Cairo – Mubasher: Global Telecom Holding is expected to face consecutive obstacles in the next period due to the unclear plans of cancelling its global depository receipts (GDRs) and treasury shares, according to a research by Beltone Financial Holding.
The expected rise in the Egyptian pound's value will increase the pressures on the firm’s stock, Beltone added.
Global Telecom’s board approved a disclosure report to proceed with reducing the company's EGP 304.25 million capital through cancelling treasury shares.
In May 2017, Jazz Pakistan, a subsidiary of Global Telecom, acquired an additional 4G-LTE frequency in Pakistan for $295 million, in addition to 10% of the tax deducted at source.
The completion of the deal of the cell towers sale to Pakistan will be considered as an incentive to Global Telecom’s stock and rating, Beltone highlighted.
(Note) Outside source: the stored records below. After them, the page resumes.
-- ==== Sys2Proof/Machine/Ops.lean ====
section
/-! DEFINITION. The named operations every command shares: registers, free values, host memory, messages, readiness and
error reports. -/

namespace Sys2Proof.Machine

open Sys2Proof

/-! ## Numbers and bytes (R6-R9) -/

/-- Bit `i` of `n`. -/
def bitOf (n i : Nat) : Bool := n.testBit i

/-- Bits [lo + w - 1 : lo] of `n`. -/
def bitsOf (n lo w : Nat) : Nat := n / 2 ^ lo % 2 ^ w

/-- `n` with bit `i` made `b`. -/
def withBit (n i : Nat) (b : Bool) : Nat :=
  if n.testBit i = b then n else if b then n + 2 ^ i else n - 2 ^ i

/-- `n` with bits [lo + w - 1 : lo] replaced by `v`. -/
def withBits (n lo w v : Nat) : Nat :=
  n % 2 ^ lo + (v % 2 ^ w) * 2 ^ lo + n / 2 ^ (lo + w) * 2 ^ (lo + w)

/-- 1 for true. -/
def b2n (b : Bool) : Nat := if b then 1 else 0

/-- The `n` little-endian bytes of `v` (R8). -/
def leBytes : Nat → Nat → List Byte
  | 0, _ => []
  | n + 1, v => BitVec.ofNat 8 v :: leBytes n (v / 256)

/-- The number little-endian bytes spell. -/
def ofLe : List Byte → Nat
  | [] => 0
  | b :: bs => b.toNat + 256 * ofLe bs

/-- The `n` big-endian bytes of `v`. -/
def beBytes (n v : Nat) : List Byte := (leBytes n v).reverse

/-- The number big-endian bytes spell. -/
def ofBe (bs : List Byte) : Nat := ofLe bs.reverse

/-- `n` zero bytes. -/
def zeroBytes (n : Nat) : List Byte := List.replicate n 0

/-- Bytes [off, off + n) of a list. -/
def sub (bs : List Byte) (off n : Nat) : List Byte := (bs.drop off).take n

/-- The little-endian number in bytes [off, off + n). -/
def leAt (bs : List Byte) (off n : Nat) : Nat := ofLe (sub bs off n)

/-- ⌈a / b⌉. -/
def ceilDiv (a b : Nat) : Nat := if b = 0 then 0 else (a + b - 1) / b

/-- 0, 1, …, n − 1 mapped to a number with bit `i` set where `p i`. -/
def maskOf (n : Nat) (p : Nat → Bool) : Nat :=
  (List.range n).foldl (fun acc i => if p i then acc + 2 ^ i else acc) 0

/-- Addition that stops at 2^w − 1 (a saturating counter). -/
def satAdd (w a b : Nat) : Nat := min (a + b) (2 ^ w - 1)

/-! ## Registers (R10-R12) -/

/-- What an unlisted register key reads as: the field's reset value. -/
def regDefault (p : Part) (key : Nat) : Nat :=
  match fldOfKey key with
  | some (f, i) => Fld.reset p i f
  | none => 0

/-- The value of element `i` of a field. -/
def State.rd (s : State) (f : Fld) (i : Nat := 0) : Nat := Store.get (regDefault s.part) s.regs (f.key i)

/-- The value of a one-bit field. -/
def State.flag (s : State) (f : Fld) (i : Nat := 0) : Bool := s.rd f i != 0

/-- Writes element `i` of a field, as the machine itself does; bits above the field's width are lost. -/
def State.wr (s : State) (f : Fld) (i : Nat) (v : Nat) : State :=
  { s with regs := Store.put (regDefault s.part) s.regs (f.key i) (v % 2 ^ f.spec.width) }

/-- Adds to a wrapping counter field. -/
def State.count (s : State) (f : Fld) (i : Nat := 0) (n : Nat := 1) : State := s.wr f i (s.rd f i + n)

/-- Adds to a saturating counter field. -/
def State.countSat (s : State) (f : Fld) (i : Nat := 0) (n : Nat := 1) : State :=
  s.wr f i (satAdd f.spec.width (s.rd f i) n)

/-- Folds a state change over 0 … n − 1. -/
def State.each (s : State) (n : Nat) (f : Nat → State → State) : State :=
  (List.range n).foldl (fun s i => f i s) s

/-! ## Free values (R13): the model chooses none of them -/

/-- The next free value, cut to `w` bits, and the state that has used it. -/
def State.fresh (s : State) (w : Nat) : Nat × State :=
  (Config.free s.freeCtr % 2 ^ w, { s with freeCtr := s.freeCtr + 1 })

/-- `n` free bytes. -/
def freeBytes : Nat → Nat → List Byte
  | 0, _ => []
  | n + 1, c => BitVec.ofNat 8 (Config.free c) :: freeBytes n (c + 1)

/-- The next `n` free bytes. -/
def State.freshBytes (s : State) (n : Nat) : List Byte × State :=
  (freeBytes n s.freeCtr, { s with freeCtr := s.freeCtr + n })

/-! ## Readiness (R40, R41, R383) -/

/-- GLOBAL_READY bit numbers. -/
def readyCfg : Nat := 0
def readyBoot : Nat := 1
def readyFitter : Nat := 2
def readyHub : Nat := 3
def readyTier (t : Nat) : Nat := 4 + t
def readyBoltVault : Nat := 7
def readyDdr (c : Nat) : Nat := 8 + c
def readyCluster (c : Nat) : Nat := 16 + c
def readyQuad (q : Nat) : Nat := 24 + q
def readyShuttle : Nat := 28
def readyTrng : Nat := 29
def readyVault : Nat := 30
def readySessions : Nat := 31
def readySv (p : Nat) : Nat := 32 + p
def readyRings : Nat := 36
def readyTack : Nat := 37
def readyMesh : Nat := 38

/-- Does GLOBAL_READY bit `b` read 1? -/
def State.isReady (s : State) (b : Nat) : Bool := bitOf (s.rd .globalReady_bits) b

/-- Sets or clears a GLOBAL_READY bit. Bits 22, 23 and 27 never set on IV64-B0-M (R2). -/
def State.setReady (s : State) (b : Nat) (v : Bool) : State :=
  if v && decide (s.part = .b0m) && (b == 22 || b == 23 || b == 27) then s
  else s.wr .globalReady_bits 0 (withBit (s.rd .globalReady_bits) b v)

/-- Clears every GLOBAL_READY bit but those in `keep`. -/
def State.keepReady (s : State) (keep : Nat) : State :=
  s.wr .globalReady_bits 0 (s.rd .globalReady_bits &&& keep)

/-- Is the set-up locked (R44)? -/
def State.locked (s : State) : Bool := s.flag .globalSetupLock_lock

/-- Do the core-domain islands have a clock: neither CLOCK_HOLD nor a trip stops them (R375, R486)? What their RO fields
show stays (R356). -/
def State.clocked (s : State) : Bool := !s.power.hold && !s.power.trip

/-- Is the Fitter alive (R428)? -/
def State.fitterAlive (s : State) : Bool := s.flag .fitStatus_alive && s.clocked

/-! ## Host link (R28, R47, R48, R53) -/

/-- Configuration control of a function no write has reached: everything clear (R27-R29). -/
def fnCfgDefault (_ : Nat) : FnCfg :=
  { bme := false
    ctl := { memorySpace := false, atomicOp := false, tag10 := false, relaxedOrder := false, mps := 0, mrrs := 2,
             numVfs := 0, vfEnable := false, msixEnable := false, msixFnMask := false, ctoValue := 0,
             ctoDisable := false, bar0 := 0, vfBar0 := 0, pageSize := 4096, ecrcGen := false, ecrcCheck := false,
             d3hot := false } }

/-- A function's configuration control. -/
def State.fnCfg (s : State) (fn : Nat) : FnCfg := Store.get fnCfgDefault s.pcie.fns fn

/-- Changes a function's configuration control. -/
def State.setFnCfg (s : State) (fn : Nat) (c : FnCfg) : State :=
  { s with pcie := { s.pcie with fns := Store.put fnCfgDefault s.pcie.fns fn c } }

/-- May the device issue requests under this function's Requester ID (R47, R48)? -/
def State.canIssue (s : State) (fn : Nat) : Bool := s.pcie.linkUp && (s.fnCfg fn).bme

/-- Puts a request, message or completion on the link. -/
def State.emit (s : State) (o : Out) : State :=
  { s with pcie := { s.pcie with out := s.pcie.out ++ [o] } }

/-- The key of a host byte in the store of bytes the device wrote: the requester's function and the address. -/
def hostKey (fn addr : Nat) : Nat := fn * 2 ^ 64 + addr % 2 ^ 64

/-- No byte of host memory is listed until the device writes it. -/
def hostDefault (_ : Nat) : Option Byte := none

/-- The pieces of at most `m` bytes, in ascending order, of `n` bytes from `a`. -/
def pieces (m : Nat) : Nat → Nat → Nat → List (Nat × Nat)
  | 0, _, _ => []
  | fuel + 1, a, n => if n = 0 then [] else (a, min m n) :: pieces m fuel (a + m) (n - m)

/-- Max Payload Size and Max Read Request Size as they act, in bytes (R28): the device supports 512 and 4,096. -/
def State.maxPayload (s : State) : Nat := 128 * 2 ^ min (s.fnCfg 0).ctl.mps 2
def State.maxRead (s : State) : Nat := 128 * 2 ^ min (s.fnCfg 0).ctl.mrrs 5

/-- A posted write of bytes to host memory under a function's Requester ID, in TLPs of at most Max Payload Size; nothing is
issued while the link is down or Bus Master Enable is clear (R47, R48). -/
def State.post (s : State) (fn addr : Nat) (bs : List Byte) (relaxed : Bool) : State :=
  if s.canIssue fn then
    let tlps := (pieces s.maxPayload bs.length addr bs.length).map (fun p => Out.write fn p.1 p.2 relaxed)
    { s with host := Store.putAll hostDefault s.host (hostKey fn addr) (bs.map some)
             pcie := { s.pcie with out := s.pcie.out ++ tlps } }
  else s

/-- Is Relaxed Ordering set on DMA data writes and reads (R28)? PF0's control serves every function. -/
def State.relaxed (s : State) : Bool := (s.fnCfg 0).ctl.relaxedOrder

/-- A posted write that is never relaxed: completion records, error records, the status page (R28). -/
def State.hostWrite (s : State) (fn addr : Nat) (bs : List Byte) : State := s.post fn addr bs false

/-- A posted write of an operation's data (R28). -/
def State.dataWrite (s : State) (fn addr : Nat) (bs : List Byte) : State := s.post fn addr bs s.relaxed

/-- Host bytes that an operation may have written in part: what stands there is undefined, and no TLP shows it (R13, R49). -/
def State.hostUnknown (s : State) (fn addr n : Nat) : State :=
  let r := s.freshBytes n
  { r.2 with host := Store.putAll hostDefault r.2.host (hostKey fn addr) (r.1.map some) }

/-- A read of host memory on its way out (R31). -/
def State.hostRead (s : State) (fn addr len : Nat) : State :=
  if s.canIssue fn then s.emit (.read fn addr len false) else s

/-- Reads of at most Max Read Request Size that cover `n` bytes of an operation's data from `a` (R28, R165). -/
def State.dataRead (s : State) (fn a n : Nat) : State :=
  if s.canIssue fn then (pieces s.maxRead n a n).foldl (fun s p => s.emit (.read fn p.1 p.2 s.relaxed)) s else s

/-- One byte of what host memory answers to an operation's reads. -/
def viewByte : HostView → Nat → Option Byte
  | [], _ => none
  | (a, bs) :: rest, x => if a ≤ x ∧ x < a + bs.length then bs[x - a]? else viewByte rest x

/-- `n` bytes of what host memory answers; none when any byte's read fails. -/
def viewRead (h : HostView) (a : Nat) : Nat → Option (List Byte)
  | 0 => some []
  | n + 1 =>
    match viewByte h a, viewRead h (a + 1) n with
    | some b, some bs => some (b :: bs)
    | _, _ => none

/-! ## MSI-X (R32, R34, R81) -/

/-- The vectors of a function (R28): 2,048 on PF0, 64 on a VF. -/
def vectorsOf (fn : Nat) : Nat := if fn = 0 then 2048 else 64

/-- Element of the VF MSI-X fields for a function's vector. -/
def vfVec (fn v : Nat) : Nat := fn * 64 + v

/-- A vector's mask bit. -/
def State.vecMasked (s : State) (fn v : Nat) : Bool :=
  let own := if fn = 0 then s.flag .msix_mask v else s.flag .vfMsix_mask (vfVec fn v)
  own || (s.fnCfg fn).ctl.msixFnMask

/-- Sets or clears a vector's PBA bit. -/
def State.setPba (s : State) (fn v : Nat) (b : Bool) : State :=
  if fn = 0 then s.wr .pba_word (v / 64) (withBit (s.rd .pba_word (v / 64)) (v % 64) b)
  else s.wr .vfPba_word fn (withBit (s.rd .vfPba_word fn) v b)

/-- A vector's PBA bit. -/
def State.pba (s : State) (fn v : Nat) : Bool :=
  if fn = 0 then bitOf (s.rd .pba_word (v / 64)) (v % 64) else bitOf (s.rd .vfPba_word fn) v

/-- Signals a vector (R80, R81): a message while it is unmasked, its PBA bit while it is masked; a VF vector above 63
sends nothing (R54). While MSI-X Enable is clear, or unmasked while Bus Master Enable is, nothing is sent and nothing kept:
DESIGN CHOICE (log 122). -/
def State.signal (s : State) (fn v : Nat) : State :=
  if v ≥ vectorsOf fn || !(s.fnCfg fn).ctl.msixEnable then s
  else if s.vecMasked fn v then s.setPba fn v true
  else if s.canIssue fn then
    if fn = 0 then s.emit (.msix fn (s.rd .msix_addr v) (s.rd .msix_data v))
    else s.emit (.msix fn (s.rd .vfMsix_addr (vfVec fn v)) (s.rd .vfMsix_data (vfVec fn v)))
  else s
The fair value (FV) is expected to rise 24% to EGP 8.15 per share with a "Buy" recommendation.
Net revenues went up to $765 million in the second quarter of 2017 due to the growth in services revenues to $732 million in Q2-17 and the continuous growth in data revenues.
Global Telecom achieved profits of $35.1 million in the three months ended June 2017 from $26.5 million in the corresponding period of the year before.